2.4 Wire Up the Category Connection

The mixin classes auto-connect signal receivers via OutboxCategory.connect_cell_model_updates() (or connect_control_model_updates()). This happens at class definition time when the category class variable is set. The connection dispatches to your handle_async_replication and handle_async_deletion methods automatically.

No manual signal receiver is needed for replicated models — the mixin handles it. Manual receivers are only needed for categories that don't map to a replicated model (see Step 4).

If your OutboxCategory doesn't exist yet, create it first (Step 3).

Step 3: Add a New OutboxCategory

Every outbox message type needs an OutboxCategory enum value registered to exactly one OutboxScope.

Quick steps:

  1. Add a new value to the OutboxCategory enum in src/sentry/hybridcloud/outbox/category.py
  2. Register it under the appropriate OutboxScope (determines the shard key)
  3. If using model mixins, set category = OutboxCategory.MY_CATEGORY on the model

Load references/category-and-scope.md for the full scope-to-category mapping, how to pick a scope, and registration mechanics.

Step 4: Write a Manual Signal Receiver

Use manual receivers when the outbox category is not tied to a ReplicatedCellModel or ReplicatedControlModel. Common cases:

  • Payload-only operations (audit logs, IP events) that carry all data in the payload
  • Actions triggered by a model change but not replicating that model directly
  • Cross-silo signal forwarding (SEND_SIGNAL, RESET_IDP_FLAGS)
  • Complex multi-step operations requiring custom dispatch logic

Load references/signal-receivers.md for copy-paste receiver templates, the maybe_process_tombstone pattern, and placement rules.
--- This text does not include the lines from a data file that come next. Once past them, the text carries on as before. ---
-- ==== Sys2Proof/Laws/State.lean ====
section
/-! SUPPORT. One lemma for each field of the state that a named update leaves alone, and what the updates of tiles,
streams, contexts and launches read back. -/

namespace Sys2Proof.Machine

namespace State

/-! ### setTile -/

@[simp] theorem setTile_clk (s : State) (t : Fin 144) (x : Tile) :
    (s.setTile t x).clk = s.clk := rfl
@[simp] theorem setTile_cur (s : State) (t : Fin 144) (x : Tile) :
    (s.setTile t x).cur = s.cur := rfl
@[simp] theorem setTile_agenda (s : State) (t : Fin 144) (x : Tile) :
    (s.setTile t x).agenda = s.agenda := rfl
@[simp] theorem setTile_freeCtr (s : State) (t : Fin 144) (x : Tile) :
    (s.setTile t x).freeCtr = s.freeCtr := rfl
@[simp] theorem setTile_inputs (s : State) (t : Fin 144) (x : Tile) :
    (s.setTile t x).inputs = s.inputs := rfl
@[simp] theorem setTile_cores (s : State) (t : Fin 144) (x : Tile) :
    (s.setTile t x).cores = s.cores := rfl
@[simp] theorem setTile_coreReads (s : State) (t : Fin 144) (x : Tile) :
    (s.setTile t x).coreReads = s.coreReads := rfl
@[simp] theorem setTile_mem (s : State) (t : Fin 144) (x : Tile) :
    (s.setTile t x).mem = s.mem := rfl
@[simp] theorem setTile_marks (s : State) (t : Fin 144) (x : Tile) :
    (s.setTile t x).marks = s.marks := rfl
@[simp] theorem setTile_lineMeta (s : State) (t : Fin 144) (x : Tile) :
    (s.setTile t x).lineMeta = s.lineMeta := rfl
@[simp] theorem setTile_grades (s : State) (t : Fin 144) (x : Tile) :
    (s.setTile t x).grades = s.grades := rfl
@[simp] theorem setTile_ctxs (s : State) (t : Fin 144) (x : Tile) :
    (s.setTile t x).ctxs = s.ctxs := rfl
@[simp] theorem setTile_slots (s : State) (t : Fin 144) (x : Tile) :
    (s.setTile t x).slots = s.slots := rfl
@[simp] theorem setTile_hubs (s : State) (t : Fin 144) (x : Tile) :
    (s.setTile t x).hubs = s.hubs := rfl
@[simp] theorem setTile_net (s : State) (t : Fin 144) (x : Tile) :
    (s.setTile t x).net = s.net := rfl
@[simp] theorem setTile_dev (s : State) (t : Fin 144) (x : Tile) :
    (s.setTile t x).dev = s.dev := rfl
@[simp] theorem setTile_fw (s : State) (t : Fin 144) (x : Tile) :
    (s.setTile t x).fw = s.fw := rfl
@[simp] theorem setTile_hold (s : State) (t : Fin 144) (x : Tile) :
    (s.setTile t x).hold = s.hold := rfl
@[simp] theorem setTile_ports (s : State) (t : Fin 144) (x : Tile) :
    (s.setTile t x).ports = s.ports := rfl
@[simp] theorem setTile_saved (s : State) (t : Fin 144) (x : Tile) :
    (s.setTile t x).saved = s.saved := rfl

/-! ### modTile -/

@[simp] theorem modTile_clk (s : State) (t : Fin 144) (f : Tile → Tile) :
    (s.modTile t f).clk = s.clk := rfl
@[simp] theorem modTile_cur (s : State) (t : Fin 144) (f : Tile → Tile) :
    (s.modTile t f).cur = s.cur := rfl
@[simp] theorem modTile_agenda (s : State) (t : Fin 144) (f : Tile → Tile) :
    (s.modTile t f).agenda = s.agenda := rfl
@[simp] theorem modTile_freeCtr (s : State) (t : Fin 144) (f : Tile → Tile) :
    (s.modTile t f).freeCtr = s.freeCtr := rfl
@[simp] theorem modTile_inputs (s : State) (t : Fin 144) (f : Tile → Tile) :
    (s.modTile t f).inputs = s.inputs := rfl
@[simp] theorem modTile_cores (s : State) (t : Fin 144) (f : Tile → Tile) :
    (s.modTile t f).cores = s.cores := rfl
@[simp] theorem modTile_coreReads (s : State) (t : Fin 144) (f : Tile → Tile) :
    (s.modTile t f).coreReads = s.coreReads := rfl
@[simp] theorem modTile_mem (s : State) (t : Fin 144) (f : Tile → Tile) :
    (s.modTile t f).mem = s.mem := rfl
@[simp] theorem modTile_marks (s : State) (t : Fin 144) (f : Tile → Tile) :
    (s.modTile t f).marks = s.marks := rfl
@[simp] theorem modTile_lineMeta (s : State) (t : Fin 144) (f : Tile → Tile) :
    (s.modTile t f).lineMeta = s.lineMeta := rfl
@[simp] theorem modTile_grades (s : State) (t : Fin 144) (f : Tile → Tile) :
    (s.modTile t f).grades = s.grades := rfl
@[simp] theorem modTile_ctxs (s : State) (t : Fin 144) (f : Tile → Tile) :
    (s.modTile t f).ctxs = s.ctxs := rfl
@[simp] theorem modTile_slots (s : State) (t : Fin 144) (f : Tile → Tile) :
    (s.modTile t f).slots = s.slots := rfl
@[simp] theorem modTile_hubs (s : State) (t : Fin 144) (f : Tile → Tile) :
    (s.modTile t f).hubs = s.hubs := rfl
@[simp] theorem modTile_net (s : State) (t : Fin 144) (f : Tile → Tile) :
    (s.modTile t f).net = s.net := rfl
@[simp] theorem modTile_dev (s : State) (t : Fin 144) (f : Tile → Tile) :
    (s.modTile t f).dev = s.dev := rfl
@[simp] theorem modTile_fw (s : State) (t : Fin 144) (f : Tile → Tile) :
    (s.modTile t f).fw = s.fw := rfl
@[simp] theorem modTile_hold (s : State) (t : Fin 144) (f : Tile → Tile) :
    (s.modTile t f).hold = s.hold := rfl
@[simp] theorem modTile_ports (s : State) (t : Fin 144) (f : Tile → Tile) :
    (s.modTile t f).ports = s.ports := rfl
@[simp] theorem modTile_saved (s : State) (t : Fin 144) (f : Tile → Tile) :
    (s.modTile t f).saved = s.saved := rfl

/-! ### setStream -/

@[simp] theorem setStream_clk (s : State) (t : Fin 144) (g : Fin 4) (x : Option Stream) :
    (s.setStream t g x).clk = s.clk := rfl
@[simp] theorem setStream_cur (s : State) (t : Fin 144) (g : Fin 4) (x : Option Stream) :
    (s.setStream t g x).cur = s.cur := rfl
@[simp] theorem setStream_agenda (s : State) (t : Fin 144) (g : Fin 4) (x : Option Stream) :
    (s.setStream t g x).agenda = s.agenda := rfl
@[simp] theorem setStream_freeCtr (s : State) (t : Fin 144) (g : Fin 4) (x : Option Stream) :
    (s.setStream t g x).freeCtr = s.freeCtr := rfl
@[simp] theorem setStream_inputs (s : State) (t : Fin 144) (g : Fin 4) (x : Option Stream) :
    (s.setStream t g x).inputs = s.inputs := rfl
@[simp] theorem setStream_cores (s : State) (t : Fin 144) (g : Fin 4) (x : Option Stream) :
    (s.setStream t g x).cores = s.cores := rfl
@[simp] theorem setStream_coreReads (s : State) (t : Fin 144) (g : Fin 4) (x : Option Stream) :
    (s.setStream t g x).coreReads = s.coreReads := rfl
@[simp] theorem setStream_mem (s : State) (t : Fin 144) (g : Fin 4) (x : Option Stream) :
    (s.setStream t g x).mem = s.mem := rfl
@[simp] theorem setStream_marks (s : State) (t : Fin 144) (g : Fin 4) (x : Option Stream) :
    (s.setStream t g x).marks = s.marks := rfl
@[simp] theorem setStream_lineMeta (s : State) (t : Fin 144) (g : Fin 4) (x : Option Stream) :
    (s.setStream t g x).lineMeta = s.lineMeta := rfl
@[simp] theorem setStream_grades (s : State) (t : Fin 144) (g : Fin 4) (x : Option Stream) :
    (s.setStream t g x).grades = s.grades := rfl
@[simp] theorem setStream_ctxs (s : State) (t : Fin 144) (g : Fin 4) (x : Option Stream) :
    (s.setStream t g x).ctxs = s.ctxs := rfl
@[simp] theorem setStream_slots (s : State) (t : Fin 144) (g : Fin 4) (x : Option Stream) :
    (s.setStream t g x).slots = s.slots := rfl
@[simp] theorem setStream_hubs (s : State) (t : Fin 144) (g : Fin 4) (x : Option Stream) :
    (s.setStream t g x).hubs = s.hubs := rfl
@[simp] theorem setStream_net (s : State) (t : Fin 144) (g : Fin 4) (x : Option Stream) :
    (s.setStream t g x).net = s.net := rfl
@[simp] theorem setStream_dev (s : State) (t : Fin 144) (g : Fin 4) (x : Option Stream) :
    (s.setStream t g x).dev = s.dev := rfl
@[simp] theorem setStream_fw (s : State) (t : Fin 144) (g : Fin 4) (x : Option Stream) :
    (s.setStream t g x).fw = s.fw := rfl
@[simp] theorem setStream_hold (s : State) (t : Fin 144) (g : Fin 4) (x : Option Stream) :
    (s.setStream t g x).hold = s.hold := rfl
@[simp] theorem setStream_ports (s : State) (t : Fin 144) (g : Fin 4) (x : Option Stream) :
    (s.setStream t g x).ports = s.ports := rfl
@[simp] theorem setStream_saved (s : State) (t : Fin 144) (g : Fin 4) (x : Option Stream) :
    (s.setStream t g x).saved = s.saved := rfl

/-! ### modStrm -/

@[simp] theorem modStrm_clk (s : State) (f : Stream → Stream) :
    (s.modStrm f).clk = s.clk := rfl
@[simp] theorem modStrm_cur (s : State) (f : Stream → Stream) :
    (s.modStrm f).cur = s.cur := rfl
@[simp] theorem modStrm_agenda (s : State) (f : Stream → Stream) :
    (s.modStrm f).agenda = s.agenda := rfl
@[simp] theorem modStrm_freeCtr (s : State) (f : Stream → Stream) :
    (s.modStrm f).freeCtr = s.freeCtr := rfl
@[simp] theorem modStrm_inputs (s : State) (f : Stream → Stream) :
    (s.modStrm f).inputs = s.inputs := rfl
@[simp] theorem modStrm_cores (s : State) (f : Stream → Stream) :
    (s.modStrm f).cores = s.cores := rfl
@[simp] theorem modStrm_coreReads (s : State) (f : Stream → Stream) :
    (s.modStrm f).coreReads = s.coreReads := rfl
@[simp] theorem modStrm_mem (s : State) (f : Stream → Stream) :
    (s.modStrm f).mem = s.mem := rfl
@[simp] theorem modStrm_marks (s : State) (f : Stream → Stream) :
    (s.modStrm f).marks = s.marks := rfl
@[simp] theorem modStrm_lineMeta (s : State) (f : Stream → Stream) :
    (s.modStrm f).lineMeta = s.lineMeta := rfl
@[simp] theorem modStrm_grades (s : State) (f : Stream → Stream) :
    (s.modStrm f).grades = s.grades := rfl
@[simp] theorem modStrm_ctxs (s : State) (f : Stream → Stream) :
    (s.modStrm f).ctxs = s.ctxs := rfl
@[simp] theorem modStrm_slots (s : State) (f : Stream → Stream) :
    (s.modStrm f).slots = s.slots := rfl
@[simp] theorem modStrm_hubs (s : State) (f : Stream → Stream) :
    (s.modStrm f).hubs = s.hubs := rfl
@[simp] theorem modStrm_net (s : State) (f : Stream → Stream) :
    (s.modStrm f).net = s.net := rfl
@[simp] theorem modStrm_dev (s : State) (f : Stream → Stream) :
    (s.modStrm f).dev = s.dev := rfl
@[simp] theorem modStrm_fw (s : State) (f : Stream → Stream) :
    (s.modStrm f).fw = s.fw := rfl
@[simp] theorem modStrm_hold (s : State) (f : Stream → Stream) :
    (s.modStrm f).hold = s.hold := rfl
@[simp] theorem modStrm_ports (s : State) (f : Stream → Stream) :
    (s.modStrm f).ports = s.ports := rfl
@[simp] theorem modStrm_saved (s : State) (f : Stream → Stream) :
    (s.modStrm f).saved = s.saved := rfl

/-! ### modRegs -/

@[simp] theorem modRegs_clk (s : State) (f : Regs → Regs) :
    (s.modRegs f).clk = s.clk := rfl
@[simp] theorem modRegs_cur (s : State) (f : Regs → Regs) :
    (s.modRegs f).cur = s.cur := rfl
@[simp] theorem modRegs_agenda (s : State) (f : Regs → Regs) :
    (s.modRegs f).agenda = s.agenda := rfl
@[simp] theorem modRegs_freeCtr (s : State) (f : Regs → Regs) :
    (s.modRegs f).freeCtr = s.freeCtr := rfl
@[simp] theorem modRegs_inputs (s : State) (f : Regs → Regs) :
    (s.modRegs f).inputs = s.inputs := rfl
@[simp] theorem modRegs_cores (s : State) (f : Regs → Regs) :
    (s.modRegs f).cores = s.cores := rfl
@[simp] theorem modRegs_coreReads (s : State) (f : Regs → Regs) :
    (s.modRegs f).coreReads = s.coreReads := rfl
@[simp] theorem modRegs_mem (s : State) (f : Regs → Regs) :
    (s.modRegs f).mem = s.mem := rfl
@[simp] theorem modRegs_marks (s : State) (f : Regs → Regs) :
    (s.modRegs f).marks = s.marks := rfl
@[simp] theorem modRegs_lineMeta (s : State) (f : Regs → Regs) :
    (s.modRegs f).lineMeta = s.lineMeta := rfl
@[simp] theorem modRegs_grades (s : State) (f : Regs → Regs) :
    (s.modRegs f).grades = s.grades := rfl
@[simp] theorem modRegs_ctxs (s : State) (f : Regs → Regs) :
    (s.modRegs f).ctxs = s.ctxs := rfl
@[simp] theorem modRegs_slots (s : State) (f : Regs → Regs) :
    (s.modRegs f).slots = s.slots := rfl
@[simp] theorem modRegs_hubs (s : State) (f : Regs → Regs) :
    (s.modRegs f).hubs = s.hubs := rfl
@[simp] theorem modRegs_net (s : State) (f : Regs → Regs) :
    (s.modRegs f).net = s.net := rfl
@[simp] theorem modRegs_dev (s : State) (f : Regs → Regs) :
    (s.modRegs f).dev = s.dev := rfl
@[simp] theorem modRegs_fw (s : State) (f : Regs → Regs) :
    (s.modRegs f).fw = s.fw := rfl
@[simp] theorem modRegs_hold (s : State) (f : Regs → Regs) :
    (s.modRegs f).hold = s.hold := rfl
@[simp] theorem modRegs_ports (s : State) (f : Regs → Regs) :
    (s.modRegs f).ports = s.ports := rfl
@[simp] theorem modRegs_saved (s : State) (f : Regs → Regs) :
    (s.modRegs f).saved = s.saved := rfl

/-! ### modSys -/

@[simp] theorem modSys_clk (s : State) (f : SysRegs → SysRegs) :
    (s.modSys f).clk = s.clk := rfl
@[simp] theorem modSys_cur (s : State) (f : SysRegs → SysRegs) :
    (s.modSys f).cur = s.cur := rfl
@[simp] theorem modSys_agenda (s : State) (f : SysRegs → SysRegs) :
    (s.modSys f).agenda = s.agenda := rfl
@[simp] theorem modSys_freeCtr (s : State) (f : SysRegs → SysRegs) :
    (s.modSys f).freeCtr = s.freeCtr := rfl
@[simp] theorem modSys_inputs (s : State) (f : SysRegs → SysRegs) :
    (s.modSys f).inputs = s.inputs := rfl
@[simp] theorem modSys_cores (s : State) (f : SysRegs → SysRegs) :
    (s.modSys f).cores = s.cores := rfl
@[simp] theorem modSys_coreReads (s : State) (f : SysRegs → SysRegs) :
    (s.modSys f).coreReads = s.coreReads := rfl
@[simp] theorem modSys_mem (s : State) (f : SysRegs → SysRegs) :
    (s.modSys f).mem = s.mem := rfl
@[simp] theorem modSys_marks (s : State) (f : SysRegs → SysRegs) :
    (s.modSys f).marks = s.marks := rfl
@[simp] theorem modSys_lineMeta (s : State) (f : SysRegs → SysRegs) :
    (s.modSys f).lineMeta = s.lineMeta := rfl
@[simp] theorem modSys_grades (s : State) (f : SysRegs → SysRegs) :
    (s.modSys f).grades = s.grades := rfl
@[simp] theorem modSys_ctxs (s : State) (f : SysRegs → SysRegs) :
    (s.modSys f).ctxs = s.ctxs := rfl
@[simp] theorem modSys_slots (s : State) (f : SysRegs → SysRegs) :
    (s.modSys f).slots = s.slots := rfl
@[simp] theorem modSys_hubs (s : State) (f : SysRegs → SysRegs) :
    (s.modSys f).hubs = s.hubs := rfl
@[simp] theorem modSys_net (s : State) (f : SysRegs → SysRegs) :
    (s.modSys f).net = s.net := rfl
@[simp] theorem modSys_dev (s : State) (f : SysRegs → SysRegs) :
    (s.modSys f).dev = s.dev := rfl
@[simp] theorem modSys_fw (s : State) (f : SysRegs → SysRegs) :
    (s.modSys f).fw = s.fw := rfl
@[simp] theorem modSys_hold (s : State) (f : SysRegs → SysRegs) :
    (s.modSys f).hold = s.hold := rfl
@[simp] theorem modSys_ports (s : State) (f : SysRegs → SysRegs) :
    (s.modSys f).ports = s.ports := rfl
@[simp] theorem modSys_saved (s : State) (f : SysRegs → SysRegs) :
    (s.modSys f).saved = s.saved := rfl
Step 5: Migrate an Existing Model to Use Outboxes

When adding outbox replication to a model that already has data in production:

5.1 Code Changes (Non-Breaking)

  1. Change the model's base class to ReplicatedCellModel or ReplicatedControlModel
  2. Add the category class variable
  3. Add a producing manager (CellOutboxProducingManager / ControlOutboxProducingManager)
  4. Implement handle_async_replication and handle_async_deletion
  5. If needed, add payload_for_update() for deletion recovery data
  6. Create the OutboxCategory if it doesn't exist (Step 3)

These changes are non-breaking: new model saves will create outboxes, but existing rows have no outboxes yet.

5.2 Backfill Existing Data

Existing rows need outboxes created retroactively. Set replication_version = 2 (or higher) on the model class and configure the backfill system — see Step 6.

Step 6: Set Up a Backfill

The backfill system creates outboxes for existing model rows that predate the outbox integration. It processes rows in batches, tracked via Redis state.

Load references/backfill.md for the replication_version mechanism, option key format, Redis state tracking, and SaaS vs self-hosted rollout procedures.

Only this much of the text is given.